Write out, from the entries below, exactly the lines that run between the lines holding "let i := rkey % 65536" and "syn psn).rcViolation n q kind psn", inclusive, and stop there.

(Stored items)
+ + + + + + +
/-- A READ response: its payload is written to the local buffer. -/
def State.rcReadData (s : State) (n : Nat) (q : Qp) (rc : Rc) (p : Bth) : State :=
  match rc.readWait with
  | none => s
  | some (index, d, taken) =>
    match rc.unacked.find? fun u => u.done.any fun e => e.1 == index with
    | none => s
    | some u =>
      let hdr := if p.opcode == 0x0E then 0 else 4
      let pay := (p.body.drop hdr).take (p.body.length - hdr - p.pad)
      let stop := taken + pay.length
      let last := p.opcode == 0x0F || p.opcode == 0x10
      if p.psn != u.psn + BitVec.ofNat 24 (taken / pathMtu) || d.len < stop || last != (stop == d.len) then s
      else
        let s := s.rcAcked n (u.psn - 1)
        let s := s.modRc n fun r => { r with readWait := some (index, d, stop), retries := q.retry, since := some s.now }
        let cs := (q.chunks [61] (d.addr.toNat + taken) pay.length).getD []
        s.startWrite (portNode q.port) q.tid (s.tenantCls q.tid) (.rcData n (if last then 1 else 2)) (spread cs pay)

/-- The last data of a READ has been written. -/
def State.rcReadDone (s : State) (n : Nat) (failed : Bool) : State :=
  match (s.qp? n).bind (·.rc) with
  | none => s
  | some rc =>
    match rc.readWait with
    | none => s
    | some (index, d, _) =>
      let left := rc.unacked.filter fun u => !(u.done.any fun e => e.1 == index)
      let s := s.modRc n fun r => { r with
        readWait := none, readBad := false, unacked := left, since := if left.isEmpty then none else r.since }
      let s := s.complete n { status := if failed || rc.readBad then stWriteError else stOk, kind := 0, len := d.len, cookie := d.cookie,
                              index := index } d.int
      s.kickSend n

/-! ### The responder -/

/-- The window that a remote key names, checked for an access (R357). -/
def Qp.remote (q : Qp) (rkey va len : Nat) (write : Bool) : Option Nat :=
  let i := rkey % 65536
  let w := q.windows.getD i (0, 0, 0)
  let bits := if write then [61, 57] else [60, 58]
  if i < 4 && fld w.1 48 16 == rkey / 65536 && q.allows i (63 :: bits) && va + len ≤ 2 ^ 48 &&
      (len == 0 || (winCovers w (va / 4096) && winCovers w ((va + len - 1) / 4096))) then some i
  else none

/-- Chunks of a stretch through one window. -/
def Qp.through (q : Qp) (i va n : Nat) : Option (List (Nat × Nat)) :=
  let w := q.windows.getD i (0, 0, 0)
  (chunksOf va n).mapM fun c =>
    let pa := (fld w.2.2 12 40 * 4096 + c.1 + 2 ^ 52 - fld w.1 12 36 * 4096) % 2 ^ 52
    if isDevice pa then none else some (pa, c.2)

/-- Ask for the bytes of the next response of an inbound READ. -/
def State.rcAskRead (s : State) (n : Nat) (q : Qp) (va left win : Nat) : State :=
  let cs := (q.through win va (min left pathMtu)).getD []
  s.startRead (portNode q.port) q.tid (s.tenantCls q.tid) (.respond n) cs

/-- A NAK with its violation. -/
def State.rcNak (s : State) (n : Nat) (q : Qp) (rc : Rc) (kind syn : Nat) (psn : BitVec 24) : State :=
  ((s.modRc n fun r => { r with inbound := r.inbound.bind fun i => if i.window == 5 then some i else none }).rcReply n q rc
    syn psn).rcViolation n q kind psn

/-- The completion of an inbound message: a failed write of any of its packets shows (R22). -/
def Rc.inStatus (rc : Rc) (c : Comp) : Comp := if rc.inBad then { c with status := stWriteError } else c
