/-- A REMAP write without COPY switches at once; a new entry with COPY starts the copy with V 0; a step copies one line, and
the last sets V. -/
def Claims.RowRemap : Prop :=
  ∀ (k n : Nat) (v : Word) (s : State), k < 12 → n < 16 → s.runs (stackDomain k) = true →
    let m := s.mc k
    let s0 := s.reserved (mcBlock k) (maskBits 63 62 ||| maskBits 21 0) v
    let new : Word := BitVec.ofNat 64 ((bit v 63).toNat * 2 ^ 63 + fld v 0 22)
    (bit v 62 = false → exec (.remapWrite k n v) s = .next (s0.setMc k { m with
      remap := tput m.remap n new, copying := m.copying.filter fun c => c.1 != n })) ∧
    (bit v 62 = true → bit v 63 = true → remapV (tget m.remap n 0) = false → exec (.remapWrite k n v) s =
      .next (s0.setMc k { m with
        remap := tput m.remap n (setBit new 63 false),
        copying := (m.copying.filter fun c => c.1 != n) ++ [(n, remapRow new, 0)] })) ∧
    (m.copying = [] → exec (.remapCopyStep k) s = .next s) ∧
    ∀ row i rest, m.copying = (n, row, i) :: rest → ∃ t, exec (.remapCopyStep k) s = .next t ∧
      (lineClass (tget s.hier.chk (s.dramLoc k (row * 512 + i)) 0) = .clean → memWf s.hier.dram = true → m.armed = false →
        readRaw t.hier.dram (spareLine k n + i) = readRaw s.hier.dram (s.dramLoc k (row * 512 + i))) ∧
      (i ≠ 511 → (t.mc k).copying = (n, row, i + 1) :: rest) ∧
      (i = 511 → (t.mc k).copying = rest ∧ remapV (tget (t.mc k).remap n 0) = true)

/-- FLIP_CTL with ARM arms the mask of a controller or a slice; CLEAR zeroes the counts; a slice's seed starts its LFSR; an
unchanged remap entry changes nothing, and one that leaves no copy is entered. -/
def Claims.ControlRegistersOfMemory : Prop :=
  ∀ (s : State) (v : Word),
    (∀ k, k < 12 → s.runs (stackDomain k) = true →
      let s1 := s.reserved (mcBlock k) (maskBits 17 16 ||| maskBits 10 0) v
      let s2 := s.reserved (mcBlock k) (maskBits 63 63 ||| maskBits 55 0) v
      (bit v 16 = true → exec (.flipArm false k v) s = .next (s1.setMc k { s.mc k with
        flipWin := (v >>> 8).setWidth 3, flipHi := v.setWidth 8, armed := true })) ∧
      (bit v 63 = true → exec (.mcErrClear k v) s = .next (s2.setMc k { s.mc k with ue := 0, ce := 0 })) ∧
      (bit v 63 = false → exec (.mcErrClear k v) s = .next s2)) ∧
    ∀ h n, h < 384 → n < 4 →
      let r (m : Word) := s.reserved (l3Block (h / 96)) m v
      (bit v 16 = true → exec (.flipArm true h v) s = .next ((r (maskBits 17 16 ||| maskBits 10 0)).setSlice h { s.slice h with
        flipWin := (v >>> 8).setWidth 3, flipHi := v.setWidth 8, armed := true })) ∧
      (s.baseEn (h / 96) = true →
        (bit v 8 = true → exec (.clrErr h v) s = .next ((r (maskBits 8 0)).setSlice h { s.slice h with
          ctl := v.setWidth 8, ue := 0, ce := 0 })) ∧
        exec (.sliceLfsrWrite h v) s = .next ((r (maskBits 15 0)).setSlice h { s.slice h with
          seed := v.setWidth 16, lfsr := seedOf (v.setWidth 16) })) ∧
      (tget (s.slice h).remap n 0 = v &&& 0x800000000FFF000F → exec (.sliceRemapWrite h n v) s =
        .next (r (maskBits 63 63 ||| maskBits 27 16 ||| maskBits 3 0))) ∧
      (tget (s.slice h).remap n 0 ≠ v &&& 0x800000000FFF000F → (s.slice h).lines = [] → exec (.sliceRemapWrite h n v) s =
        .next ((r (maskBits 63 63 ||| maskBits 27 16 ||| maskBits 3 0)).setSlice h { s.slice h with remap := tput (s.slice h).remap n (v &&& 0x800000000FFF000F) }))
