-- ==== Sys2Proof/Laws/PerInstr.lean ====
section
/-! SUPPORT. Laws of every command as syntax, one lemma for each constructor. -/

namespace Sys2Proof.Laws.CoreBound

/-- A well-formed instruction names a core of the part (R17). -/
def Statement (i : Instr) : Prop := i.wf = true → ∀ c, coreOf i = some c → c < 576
+ + + + + + +
• _SOLUTION TO THE EXERCISE_:
  let i := rkey % 65536
  let w := q.windows.getD i (0, 0, 0)
  let bits := if write then [61, 57] else [60, 58]
  if i < 4 && fld w.1 48 16 == rkey / 65536 && q.allows i (63 :: bits) && va + len ≤ 2 ^ 48 &&
      (len == 0 || (winCovers w (va / 4096) && winCovers w ((va + len - 1) / 4096))) then some i
  else none

/-- Chunks of a stretch through one window. -/
def Qp.through (q : Qp) (i va n : Nat) : Option (List (Nat × Nat)) :=
  let w := q.windows.getD i (0, 0, 0)
  (chunksOf va n).mapM fun c =>
    let pa := (fld w.2.2 12 40 * 4096 + c.1 + 2 ^ 52 - fld w.1 12 36 * 4096) % 2 ^ 52
    if isDevice pa then none else some (pa, c.2)

/-- Ask for the bytes of the next response of an inbound READ. -/
def State.rcAskRead (s : State) (n : Nat) (q : Qp) (va left win : Nat) : State :=
  let cs := (q.through win va (min left pathMtu)).getD []
  s.startRead (portNode q.port) q.tid (s.tenantCls q.tid) (.respond n) cs

/-- A NAK with its violation. -/
def State.rcNak (s : State) (n : Nat) (q : Qp) (rc : Rc) (kind syn : Nat) (psn : BitVec 24) : State :=
  ((s.modRc n fun r => { r with inbound := r.inbound.bind fun i => if i.window == 5 then some i else none }).rcReply n q rc
    syn psn).rcViolation n q kind psn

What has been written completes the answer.